Previous studies have shown that D190N occurs in egg-grown but not circulating human H3N2 strains from clade 3C.3a26,40. It is unclear how D190N acts as an egg-adaptive mutation and at the same time emerges in human H3N2 virus with strong binding preference for human-type receptor. One possibility is that D190N, albeit being an egg-adaptive mutation, does not facilitate binding to avian-type receptor. Another mutually non-exclusive possibility is that the effect of D190N on receptor specificity is strain-dependent. We postulate that the latter is likely, given that most egg-adaptive mutations are known to increase binding avidity to avian-type receptor18,21,23,24,41 and epistatic interactions are prevalence in the HA RBS11,29,32. Nevertheless, this perplexing observation of D190N being both an egg-adaptive mutation and a natural mutation in circulating strains highlights that the sequence determinants of HA receptor specificity remain to be fully characterized.

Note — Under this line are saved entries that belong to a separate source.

@[simp] theorem startAwait_frame (t : Nat) (holds : RingEntry → Bool) (s : State) :
    (startAwait t holds s).state.tim = s.tim ∧ (startAwait t holds s).state.sch = s.sch
    ∧ (startAwait t holds s).state.chn = s.chn ∧ (startAwait t holds s).state.ana = s.ana
    ∧ (startAwait t holds s).state.aln = s.aln ∧ (startAwait t holds s).state.cells = s.cells
    ∧ (startAwait t holds s).state.lim = s.lim ∧ (startAwait t holds s).state.cnd = s.cnd
    ∧ (startAwait t holds s).state.kdr = s.kdr ∧ (startAwait t holds s).state.ctr = s.ctr
    ∧ (startAwait t holds s).state.log = s.log ∧ (startAwait t holds s).state.pwr = s.pwr
    ∧ (startAwait t holds s).state.nvs = s.nvs ∧ (startAwait t holds s).state.prof = s.prof
    ∧ (startAwait t holds s).state.upd = s.upd ∧ (startAwait t holds s).state.tmp = s.tmp
    ∧ (startAwait t holds s).state.pli = s.pli ∧ (startAwait t holds s).state.pins = s.pins
    ∧ (startAwait t holds s).state.pending = s.pending := by
  unfold startAwait; (try dsimp only); (repeat' split) <;> simp

@[simp] theorem startSkip_frame (c : SkipCond) (s : State) :
    (startSkip c s).state.tim = s.tim ∧ (startSkip c s).state.sch = s.sch ∧ (startSkip c s).state.chn = s.chn
    ∧ (startSkip c s).state.ana = s.ana ∧ (startSkip c s).state.aln = s.aln ∧ (startSkip c s).state.cells = s.cells
    ∧ (startSkip c s).state.lim = s.lim ∧ (startSkip c s).state.cnd = s.cnd ∧ (startSkip c s).state.kdr = s.kdr
    ∧ (startSkip c s).state.seq = s.seq ∧ (startSkip c s).state.ctr = s.ctr ∧ (startSkip c s).state.log = s.log
    ∧ (startSkip c s).state.pwr = s.pwr ∧ (startSkip c s).state.nvs = s.nvs ∧ (startSkip c s).state.prof = s.prof
    ∧ (startSkip c s).state.upd = s.upd ∧ (startSkip c s).state.tmp = s.tmp ∧ (startSkip c s).state.pli = s.pli
    ∧ (startSkip c s).state.pins = s.pins ∧ (startSkip c s).state.pending = s.pending := by
  unfold startSkip; (try dsimp only); (repeat' split) <;> simp

@[simp] theorem startSweep_frame (s : State) :
    (startSweep s).state.tim = s.tim ∧ (startSweep s).state.chn = s.chn ∧ (startSweep s).state.ana = s.ana
    ∧ (startSweep s).state.aln = s.aln ∧ (startSweep s).state.cells = s.cells ∧ (startSweep s).state.lim = s.lim
    ∧ (startSweep s).state.cnd = s.cnd ∧ (startSweep s).state.kdr = s.kdr ∧ (startSweep s).state.ctr = s.ctr
    ∧ (startSweep s).state.log = s.log ∧ (startSweep s).state.pwr = s.pwr ∧ (startSweep s).state.nvs = s.nvs
    ∧ (startSweep s).state.prof = s.prof ∧ (startSweep s).state.upd = s.upd ∧ (startSweep s).state.tmp = s.tmp
    ∧ (startSweep s).state.pli = s.pli ∧ (startSweep s).state.pins = s.pins ∧ (startSweep s).state.pending = s.pending := by
  unfold startSweep; (try dsimp only); (repeat' split) <;> simp

@[simp] theorem startStep_frame (st : SeqStep) (s : State) :
    (startStep st s).state.tim = s.tim ∧ (startStep st s).state.chn = s.chn ∧ (startStep st s).state.ana = s.ana
    ∧ (startStep st s).state.aln = s.aln ∧ (startStep st s).state.cells = s.cells ∧ (startStep st s).state.lim = s.lim
    ∧ (startStep st s).state.pwr = s.pwr ∧ (startStep st s).state.nvs = s.nvs ∧ (startStep st s).state.prof = s.prof
    ∧ (startStep st s).state.upd = s.upd ∧ (startStep st s).state.tmp = s.tmp ∧ (startStep st s).state.pli = s.pli
    ∧ (startStep st s).state.pins = s.pins ∧ (startStep st s).state.pending = s.pending := by
  unfold startStep; (try dsimp only); (repeat' split) <;> simp

@[simp] theorem enterStep_frame (idx : Nat) (r : Run) (s : State) :
    (enterStep idx r s).tim = s.tim ∧ (enterStep idx r s).sch = s.sch ∧ (enterStep idx r s).chn = s.chn
    ∧ (enterStep idx r s).ana = s.ana ∧ (enterStep idx r s).aln = s.aln ∧ (enterStep idx r s).cells = s.cells
    ∧ (enterStep idx r s).lim = s.lim ∧ (enterStep idx r s).cnd = s.cnd ∧ (enterStep idx r s).kdr = s.kdr
    ∧ (enterStep idx r s).ctr = s.ctr ∧ (enterStep idx r s).log = s.log ∧ (enterStep idx r s).pwr = s.pwr
    ∧ (enterStep idx r s).nvs = s.nvs ∧ (enterStep idx r s).prof = s.prof ∧ (enterStep idx r s).upd = s.upd
    ∧ (enterStep idx r s).tmp = s.tmp ∧ (enterStep idx r s).pli = s.pli ∧ (enterStep idx r s).pins = s.pins
    ∧ (enterStep idx r s).pending = s.pending := by
  unfold enterStep; (try dsimp only); (repeat' split) <;> simp

@[simp] theorem runSteps_frame (n idx : Nat) (s : State) :
    (runSteps n idx s).tim = s.tim ∧ (runSteps n idx s).chn = s.chn ∧ (runSteps n idx s).ana = s.ana
    ∧ (runSteps n idx s).aln = s.aln ∧ (runSteps n idx s).cells = s.cells ∧ (runSteps n idx s).lim = s.lim
    ∧ (runSteps n idx s).pwr = s.pwr ∧ (runSteps n idx s).nvs = s.nvs ∧ (runSteps n idx s).prof = s.prof
    ∧ (runSteps n idx s).upd = s.upd ∧ (runSteps n idx s).tmp = s.tmp ∧ (runSteps n idx s).pli = s.pli
    ∧ (runSteps n idx s).pins = s.pins ∧ (runSteps n idx s).pending = s.pending := by
  induction n generalizing idx s with
  | zero => simp [runSteps]
  | succ n ih =>
    unfold runSteps
    split
    · simp
    · rename_i r _
      split
      · simp
      · rename_i st _
        have h := startStep_frame st (enterStep idx r s)
        split <;> rename_i hs <;> rw [hs] at h <;> simp only [StepResult.state] at h <;> simp [h, ih]

@[simp] theorem proceed_frame (idx : Nat) (s : State) :
    (proceed idx s).tim = s.tim ∧ (proceed idx s).ana = s.ana ∧ (proceed idx s).aln = s.aln ∧ (proceed idx s).cells = s.cells
    ∧ (proceed idx s).lim = s.lim ∧ (proceed idx s).pwr = s.pwr ∧ (proceed idx s).nvs = s.nvs ∧ (proceed idx s).prof = s.prof
    ∧ (proceed idx s).upd = s.upd ∧ (proceed idx s).tmp = s.tmp ∧ (proceed idx s).pli = s.pli ∧ (proceed idx s).pins = s.pins
    ∧ (proceed idx s).pending = s.pending := by
  unfold proceed; (try dsimp only); (repeat' split) <;> simp

theorem settleStep_frame (idx : Nat) (x : StepResult) (s : State)
    (h :
    x.state.tim = s.tim ∧ x.state.ana = s.ana ∧ x.state.aln = s.aln ∧ x.state.cells = s.cells ∧ x.state.lim = s.lim
    ∧ x.state.pwr = s.pwr ∧ x.state.nvs = s.nvs ∧ x.state.prof = s.prof ∧ x.state.upd = s.upd ∧ x.state.tmp = s.tmp
    ∧ x.state.pli = s.pli ∧ x.state.pins = s.pins ∧ x.state.pending = s.pending) :
    (settleStep idx x).tim = s.tim ∧ (settleStep idx x).ana = s.ana ∧ (settleStep idx x).aln = s.aln
    ∧ (settleStep idx x).cells = s.cells ∧ (settleStep idx x).lim = s.lim ∧ (settleStep idx x).pwr = s.pwr
    ∧ (settleStep idx x).nvs = s.nvs ∧ (settleStep idx x).prof = s.prof ∧ (settleStep idx x).upd = s.upd
    ∧ (settleStep idx x).tmp = s.tmp ∧ (settleStep idx x).pli = s.pli ∧ (settleStep idx x).pins = s.pins
    ∧ (settleStep idx x).pending = s.pending := by
  cases x <;> simp only [StepResult.state] at h <;> simp [settleStep, h]

@[simp] theorem runnerReport_frame (k : Nat) (entered : KState) (s : State) :
    (runnerReport k entered s).tim = s.tim ∧ (runnerReport k entered s).ana = s.ana ∧ (runnerReport k entered s).aln = s.aln
    ∧ (runnerReport k entered s).cells = s.cells ∧ (runnerReport k entered s).lim = s.lim
    ∧ (runnerReport k entered s).pwr = s.pwr ∧ (runnerReport k entered s).nvs = s.nvs ∧ (runnerReport k entered s).prof = s.prof
    ∧ (runnerReport k entered s).upd = s.upd ∧ (runnerReport k entered s).tmp = s.tmp ∧ (runnerReport k entered s).pli = s.pli
    ∧ (runnerReport k entered s).pins = s.pins ∧ (runnerReport k entered s).pending = s.pending := by
  unfold runnerReport; (try dsimp only); (repeat' split) <;> simp

@[simp] theorem runnerSwept_frame (requested received : ModMask) (s : State) :
    (runnerSwept requested received s).tim = s.tim ∧ (runnerSwept requested received s).chn = s.chn
    ∧ (runnerSwept requested received s).ana = s.ana ∧ (runnerSwept requested received s).aln = s.aln
    ∧ (runnerSwept requested received s).cells = s.cells ∧ (runnerSwept requested received s).lim = s.lim
    ∧ (runnerSwept requested received s).pwr = s.pwr ∧ (runnerSwept requested received s).nvs = s.nvs
    ∧ (runnerSwept requested received s).prof = s.prof ∧ (runnerSwept requested received s).upd = s.upd
    ∧ (runnerSwept requested received s).tmp = s.tmp ∧ (runnerSwept requested received s).pli = s.pli
    ∧ (runnerSwept requested received s).pins = s.pins ∧ (runnerSwept requested received s).pending = s.pending := by
  unfold runnerSwept; (try dsimp only); (repeat' split) <;> simp

@[simp] theorem runnerArrival_frame (e : RingEntry) (s : State) :
    (runnerArrival e s).tim = s.tim ∧ (runnerArrival e s).ana = s.ana ∧ (runnerArrival e s).aln = s.aln
    ∧ (runnerArrival e s).cells = s.cells ∧ (runnerArrival e s).lim = s.lim ∧ (runnerArrival e s).pwr = s.pwr
    ∧ (runnerArrival e s).nvs = s.nvs ∧ (runnerArrival e s).prof = s.prof ∧ (runnerArrival e s).upd = s.upd
    ∧ (runnerArrival e s).tmp = s.tmp ∧ (runnerArrival e s).pli = s.pli ∧ (runnerArrival e s).pins = s.pins
    ∧ (runnerArrival e s).pending = s.pending := by
  unfold runnerArrival
  split
  · split
    · have h := awaitTest_frame (linkAtLeast (by assumption)) e s
      exact settleStep_frame _ _ s (by simp [h])
    · simp
  · split
    · have h := awaitTest_frame (linkAtMost (by assumption)) e s
      exact settleStep_frame _ _ s (by simp [h])
    · simp
  · simp

@[simp] theorem runnerTimer_frame (s : State) :
    (runnerTimer s).tim = s.tim ∧ (runnerTimer s).ana = s.ana ∧ (runnerTimer s).aln = s.aln ∧ (runnerTimer s).cells = s.cells
    ∧ (runnerTimer s).lim = s.lim ∧ (runnerTimer s).pwr = s.pwr ∧ (runnerTimer s).nvs = s.nvs ∧ (runnerTimer s).prof = s.prof
    ∧ (runnerTimer s).upd = s.upd ∧ (runnerTimer s).tmp = s.tmp ∧ (runnerTimer s).pli = s.pli ∧ (runnerTimer s).pins = s.pins
    ∧ (runnerTimer s).pending = s.pending := by
  unfold runnerTimer; (try dsimp only); (repeat' split) <;> simp

@[simp] theorem tickRunner_frame (s : State) :
    (tickRunner s).tim = s.tim ∧ (tickRunner s).sch = s.sch ∧ (tickRunner s).chn = s.chn ∧ (tickRunner s).ana = s.ana
    ∧ (tickRunner s).aln = s.aln ∧ (tickRunner s).cells = s.cells ∧ (tickRunner s).lim = s.lim ∧ (tickRunner s).cnd = s.cnd
    ∧ (tickRunner s).kdr = s.kdr ∧ (tickRunner s).ctr = s.ctr ∧ (tickRunner s).log = s.log ∧ (tickRunner s).pwr = s.pwr
    ∧ (tickRunner s).nvs = s.nvs ∧ (tickRunner s).prof = s.prof ∧ (tickRunner s).upd = s.upd ∧ (tickRunner s).tmp = s.tmp
    ∧ (tickRunner s).pli = s.pli ∧ (tickRunner s).pins = s.pins ∧ (tickRunner s).pending = s.pending := by
  unfold tickRunner; (try dsimp only); (repeat' split) <;> simp

@[simp] theorem openForAll_frame (reason : SeqReason) (s : State) :
    (openForAll reason s).tim = s.tim ∧ (openForAll reason s).chn = s.chn ∧ (openForAll reason s).ana = s.ana
    ∧ (openForAll reason s).aln = s.aln ∧ (openForAll reason s).cells = s.cells ∧ (openForAll reason s).lim = s.lim
    ∧ (openForAll reason s).pwr = s.pwr ∧ (openForAll reason s).nvs = s.nvs ∧ (openForAll reason s).prof = s.prof
    ∧ (openForAll reason s).upd = s.upd ∧ (openForAll reason s).tmp = s.tmp ∧ (openForAll reason s).pli = s.pli
    ∧ (openForAll reason s).pins = s.pins ∧ (openForAll reason s).pending = s.pending := by
  unfold openForAll; (try dsimp only); (repeat' split) <;> simp

@[simp] theorem applyTrip_frame (cause : TripCause) (action : Bool) (s : State) :
    (applyTrip cause action s).tim = s.tim ∧ (applyTrip cause action s).chn = s.chn ∧ (applyTrip cause action s).ana = s.ana
    ∧ (applyTrip cause action s).aln = s.aln ∧ (applyTrip cause action s).cells = s.cells
    ∧ (applyTrip cause action s).pwr = s.pwr ∧ (applyTrip cause action s).nvs = s.nvs ∧ (applyTrip cause action s).prof = s.prof
    ∧ (applyTrip cause action s).upd = s.upd ∧ (applyTrip cause action s).tmp = s.tmp ∧ (applyTrip cause action s).pli = s.pli
    ∧ (applyTrip cause action s).pins = s.pins ∧ (applyTrip cause action s).pending = s.pending := by
  unfold applyTrip; (try dsimp only); (repeat' split) <;> simp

Another notable finding in our study is that the natural mutations T128A and V130I are incompatible with L194P. These are examples of long-range epistasis since residues 128 and 130 are spatially distal to residue 194. Our previous study has demonstrated that L194P incompatibility can be conferred by an increased height of the HA RBS23. Consistently, Vic20 HA, which has a higher RBS height compared to that of older strains, is incompatible with L194P26. Future studies are needed to investigate whether T128A and V130I increase the height of the RBS, or if they confer L194P incompatibility through a previously unknown mechanism. Regardless, our observation here implies that the natural evolution of human H3N2 HA RBS can be shaped by long-range epistasis between distant residues. Due to the public health relevance of HA RBS evolution, continued studies of its functional constraints and the underlying biophysical basis are warranted.


Ethical statement

The study design and conduct complied with all relevant regulations regarding the use of human study participants and was conducted in accordance to the criteria set by the Declaration of Helsinki. Protocol for collecting human plasma samples was approved by the Joint Chinese University of Hong Kong-New Territories East Cluster (Ref no: 2020.229) Clinical Research Ethics Committee. All animal procedures were carried out in accordance with institutionally approved protocols of The University of Hong Kong (Approval number: 5598-20).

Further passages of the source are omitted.